Problem details:
Starting at the line that contains "chipReadyInSync ready = true" in the listing below, write out every line word for word until you have written the line that contains "sees (event (.drive false) (without".

Input data:
#####
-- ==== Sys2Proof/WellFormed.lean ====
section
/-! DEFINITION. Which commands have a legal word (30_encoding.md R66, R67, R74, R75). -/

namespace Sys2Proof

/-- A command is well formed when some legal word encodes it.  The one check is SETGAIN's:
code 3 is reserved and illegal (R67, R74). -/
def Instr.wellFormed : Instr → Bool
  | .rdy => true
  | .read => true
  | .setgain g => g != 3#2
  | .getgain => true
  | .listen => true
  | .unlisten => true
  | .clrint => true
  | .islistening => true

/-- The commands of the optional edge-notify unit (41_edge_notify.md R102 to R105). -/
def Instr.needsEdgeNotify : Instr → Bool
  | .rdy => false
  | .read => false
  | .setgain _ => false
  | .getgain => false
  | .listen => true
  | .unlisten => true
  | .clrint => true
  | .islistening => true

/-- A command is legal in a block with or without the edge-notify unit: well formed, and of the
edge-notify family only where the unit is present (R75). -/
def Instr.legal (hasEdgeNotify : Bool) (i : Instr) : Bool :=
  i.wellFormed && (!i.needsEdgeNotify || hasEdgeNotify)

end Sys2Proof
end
#####
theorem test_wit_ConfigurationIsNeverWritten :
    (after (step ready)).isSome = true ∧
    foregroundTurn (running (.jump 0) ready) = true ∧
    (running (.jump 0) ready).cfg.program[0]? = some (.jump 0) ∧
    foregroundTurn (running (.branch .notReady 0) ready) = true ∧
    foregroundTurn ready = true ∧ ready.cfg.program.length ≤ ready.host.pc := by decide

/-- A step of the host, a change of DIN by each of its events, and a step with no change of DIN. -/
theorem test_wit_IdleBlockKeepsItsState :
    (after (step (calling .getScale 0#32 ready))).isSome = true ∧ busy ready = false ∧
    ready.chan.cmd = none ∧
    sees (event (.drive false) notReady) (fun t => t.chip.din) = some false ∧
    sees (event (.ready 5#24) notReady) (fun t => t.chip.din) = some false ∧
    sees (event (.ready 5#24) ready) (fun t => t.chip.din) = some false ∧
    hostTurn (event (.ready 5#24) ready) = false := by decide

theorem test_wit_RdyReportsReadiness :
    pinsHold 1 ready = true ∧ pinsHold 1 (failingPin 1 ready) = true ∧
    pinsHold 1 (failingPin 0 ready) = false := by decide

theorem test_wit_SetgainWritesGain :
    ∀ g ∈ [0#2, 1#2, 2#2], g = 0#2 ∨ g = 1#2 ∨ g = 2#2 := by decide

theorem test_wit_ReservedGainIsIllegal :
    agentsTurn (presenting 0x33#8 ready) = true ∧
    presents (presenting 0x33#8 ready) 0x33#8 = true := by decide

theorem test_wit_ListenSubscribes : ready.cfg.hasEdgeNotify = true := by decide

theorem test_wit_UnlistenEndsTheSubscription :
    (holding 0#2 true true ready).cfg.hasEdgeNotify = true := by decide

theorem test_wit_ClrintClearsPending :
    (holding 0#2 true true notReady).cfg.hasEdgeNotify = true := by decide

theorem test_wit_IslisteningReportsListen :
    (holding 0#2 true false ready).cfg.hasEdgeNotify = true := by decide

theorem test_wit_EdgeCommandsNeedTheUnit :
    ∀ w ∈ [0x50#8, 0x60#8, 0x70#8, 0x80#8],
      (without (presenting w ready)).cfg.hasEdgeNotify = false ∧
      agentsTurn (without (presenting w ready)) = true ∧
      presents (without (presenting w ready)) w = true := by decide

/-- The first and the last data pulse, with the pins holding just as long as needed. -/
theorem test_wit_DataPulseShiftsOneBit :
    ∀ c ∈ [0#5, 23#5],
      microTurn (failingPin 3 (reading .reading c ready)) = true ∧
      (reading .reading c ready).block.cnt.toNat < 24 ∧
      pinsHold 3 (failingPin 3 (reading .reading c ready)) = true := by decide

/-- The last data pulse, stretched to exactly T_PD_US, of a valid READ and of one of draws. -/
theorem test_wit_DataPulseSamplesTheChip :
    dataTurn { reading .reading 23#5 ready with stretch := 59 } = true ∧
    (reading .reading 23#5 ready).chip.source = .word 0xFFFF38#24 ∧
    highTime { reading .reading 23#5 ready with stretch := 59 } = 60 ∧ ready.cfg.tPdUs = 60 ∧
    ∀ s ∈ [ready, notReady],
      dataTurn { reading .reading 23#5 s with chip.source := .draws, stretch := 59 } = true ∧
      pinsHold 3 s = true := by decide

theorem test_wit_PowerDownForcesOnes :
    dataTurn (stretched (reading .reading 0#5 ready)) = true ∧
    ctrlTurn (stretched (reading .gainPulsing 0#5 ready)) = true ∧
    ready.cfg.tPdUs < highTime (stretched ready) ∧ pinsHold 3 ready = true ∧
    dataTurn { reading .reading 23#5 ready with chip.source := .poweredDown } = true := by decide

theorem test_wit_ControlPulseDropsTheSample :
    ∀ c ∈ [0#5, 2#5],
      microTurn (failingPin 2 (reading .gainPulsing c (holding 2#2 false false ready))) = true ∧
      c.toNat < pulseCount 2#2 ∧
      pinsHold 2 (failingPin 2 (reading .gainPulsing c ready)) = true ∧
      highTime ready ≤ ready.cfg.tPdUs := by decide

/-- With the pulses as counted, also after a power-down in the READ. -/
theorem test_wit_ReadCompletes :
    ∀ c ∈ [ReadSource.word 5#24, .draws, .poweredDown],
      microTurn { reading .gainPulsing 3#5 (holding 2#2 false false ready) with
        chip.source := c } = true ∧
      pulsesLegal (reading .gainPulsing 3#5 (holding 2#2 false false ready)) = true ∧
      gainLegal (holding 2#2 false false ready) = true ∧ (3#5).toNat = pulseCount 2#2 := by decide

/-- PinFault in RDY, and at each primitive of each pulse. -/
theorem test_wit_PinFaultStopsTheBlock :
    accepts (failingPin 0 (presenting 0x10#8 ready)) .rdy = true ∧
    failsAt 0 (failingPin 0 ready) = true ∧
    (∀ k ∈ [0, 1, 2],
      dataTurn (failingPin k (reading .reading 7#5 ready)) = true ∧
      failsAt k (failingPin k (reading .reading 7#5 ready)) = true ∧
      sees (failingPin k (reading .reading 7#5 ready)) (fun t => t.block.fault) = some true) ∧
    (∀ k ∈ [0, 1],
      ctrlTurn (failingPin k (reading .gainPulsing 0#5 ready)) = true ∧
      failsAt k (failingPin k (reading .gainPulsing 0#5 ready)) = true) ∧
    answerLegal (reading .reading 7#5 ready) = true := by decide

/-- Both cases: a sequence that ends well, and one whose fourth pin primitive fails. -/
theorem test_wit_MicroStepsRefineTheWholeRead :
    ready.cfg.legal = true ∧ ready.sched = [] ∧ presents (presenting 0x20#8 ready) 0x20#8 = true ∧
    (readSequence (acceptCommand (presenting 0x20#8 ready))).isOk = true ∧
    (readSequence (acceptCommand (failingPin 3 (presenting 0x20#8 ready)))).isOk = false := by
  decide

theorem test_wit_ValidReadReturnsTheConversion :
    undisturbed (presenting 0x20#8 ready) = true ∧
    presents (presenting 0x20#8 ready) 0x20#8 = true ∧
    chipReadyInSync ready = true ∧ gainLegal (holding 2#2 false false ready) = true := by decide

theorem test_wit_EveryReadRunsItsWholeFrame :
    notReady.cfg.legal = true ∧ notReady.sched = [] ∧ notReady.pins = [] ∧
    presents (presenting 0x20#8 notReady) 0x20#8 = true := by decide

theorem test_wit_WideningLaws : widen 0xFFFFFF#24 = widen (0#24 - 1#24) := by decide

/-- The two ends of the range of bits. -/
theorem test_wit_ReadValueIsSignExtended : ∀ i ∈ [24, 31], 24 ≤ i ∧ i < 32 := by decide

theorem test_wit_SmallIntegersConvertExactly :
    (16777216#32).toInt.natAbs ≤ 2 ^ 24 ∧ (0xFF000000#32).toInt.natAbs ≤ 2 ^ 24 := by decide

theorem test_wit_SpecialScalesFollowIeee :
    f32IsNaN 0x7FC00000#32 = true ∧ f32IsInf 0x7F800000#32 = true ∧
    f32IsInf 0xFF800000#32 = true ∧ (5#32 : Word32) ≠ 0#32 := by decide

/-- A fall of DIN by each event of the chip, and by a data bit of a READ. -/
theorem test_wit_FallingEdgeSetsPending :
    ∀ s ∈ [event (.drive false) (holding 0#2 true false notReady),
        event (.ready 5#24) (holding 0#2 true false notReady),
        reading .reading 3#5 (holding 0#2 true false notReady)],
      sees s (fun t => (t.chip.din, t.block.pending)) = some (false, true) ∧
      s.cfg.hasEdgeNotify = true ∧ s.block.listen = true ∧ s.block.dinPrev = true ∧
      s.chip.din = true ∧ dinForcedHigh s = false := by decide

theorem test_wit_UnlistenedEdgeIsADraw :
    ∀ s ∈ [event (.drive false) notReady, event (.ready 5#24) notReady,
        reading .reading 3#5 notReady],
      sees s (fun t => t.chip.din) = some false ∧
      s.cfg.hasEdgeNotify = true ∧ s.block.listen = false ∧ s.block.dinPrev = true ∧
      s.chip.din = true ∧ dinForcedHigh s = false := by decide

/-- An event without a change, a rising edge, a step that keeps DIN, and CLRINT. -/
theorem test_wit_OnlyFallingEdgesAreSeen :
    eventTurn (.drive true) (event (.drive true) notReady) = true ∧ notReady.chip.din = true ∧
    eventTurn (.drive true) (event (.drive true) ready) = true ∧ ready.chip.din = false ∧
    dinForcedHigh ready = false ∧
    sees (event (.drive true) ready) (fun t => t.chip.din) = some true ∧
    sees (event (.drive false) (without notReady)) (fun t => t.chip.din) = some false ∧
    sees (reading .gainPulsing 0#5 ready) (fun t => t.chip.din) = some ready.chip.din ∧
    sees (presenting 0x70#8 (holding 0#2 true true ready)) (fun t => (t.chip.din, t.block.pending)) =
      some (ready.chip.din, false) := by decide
#####
Task answer:
    chipReadyInSync ready = true ∧ gainLegal (holding 2#2 false false ready) = true := by decide

theorem test_wit_EveryReadRunsItsWholeFrame :
    notReady.cfg.legal = true ∧ notReady.sched = [] ∧ notReady.pins = [] ∧
    presents (presenting 0x20#8 notReady) 0x20#8 = true := by decide

theorem test_wit_WideningLaws : widen 0xFFFFFF#24 = widen (0#24 - 1#24) := by decide

/-- The two ends of the range of bits. -/
theorem test_wit_ReadValueIsSignExtended : ∀ i ∈ [24, 31], 24 ≤ i ∧ i < 32 := by decide

theorem test_wit_SmallIntegersConvertExactly :
    (16777216#32).toInt.natAbs ≤ 2 ^ 24 ∧ (0xFF000000#32).toInt.natAbs ≤ 2 ^ 24 := by decide

theorem test_wit_SpecialScalesFollowIeee :
    f32IsNaN 0x7FC00000#32 = true ∧ f32IsInf 0x7F800000#32 = true ∧
    f32IsInf 0xFF800000#32 = true ∧ (5#32 : Word32) ≠ 0#32 := by decide

/-- A fall of DIN by each event of the chip, and by a data bit of a READ. -/
theorem test_wit_FallingEdgeSetsPending :
    ∀ s ∈ [event (.drive false) (holding 0#2 true false notReady),
        event (.ready 5#24) (holding 0#2 true false notReady),
        reading .reading 3#5 (holding 0#2 true false notReady)],
      sees s (fun t => (t.chip.din, t.block.pending)) = some (false, true) ∧
      s.cfg.hasEdgeNotify = true ∧ s.block.listen = true ∧ s.block.dinPrev = true ∧
      s.chip.din = true ∧ dinForcedHigh s = false := by decide

theorem test_wit_UnlistenedEdgeIsADraw :
    ∀ s ∈ [event (.drive false) notReady, event (.ready 5#24) notReady,
        reading .reading 3#5 notReady],
      sees s (fun t => t.chip.din) = some false ∧
      s.cfg.hasEdgeNotify = true ∧ s.block.listen = false ∧ s.block.dinPrev = true ∧
      s.chip.din = true ∧ dinForcedHigh s = false := by decide

/-- An event without a change, a rising edge, a step that keeps DIN, and CLRINT. -/
theorem test_wit_OnlyFallingEdgesAreSeen :
    eventTurn (.drive true) (event (.drive true) notReady) = true ∧ notReady.chip.din = true ∧
    eventTurn (.drive true) (event (.drive true) ready) = true ∧ ready.chip.din = false ∧
    dinForcedHigh ready = false ∧
    sees (event (.drive true) ready) (fun t => t.chip.din) = some true ∧
    sees (event (.drive false) (without notReady)) (fun t => t.chip.din) = some false ∧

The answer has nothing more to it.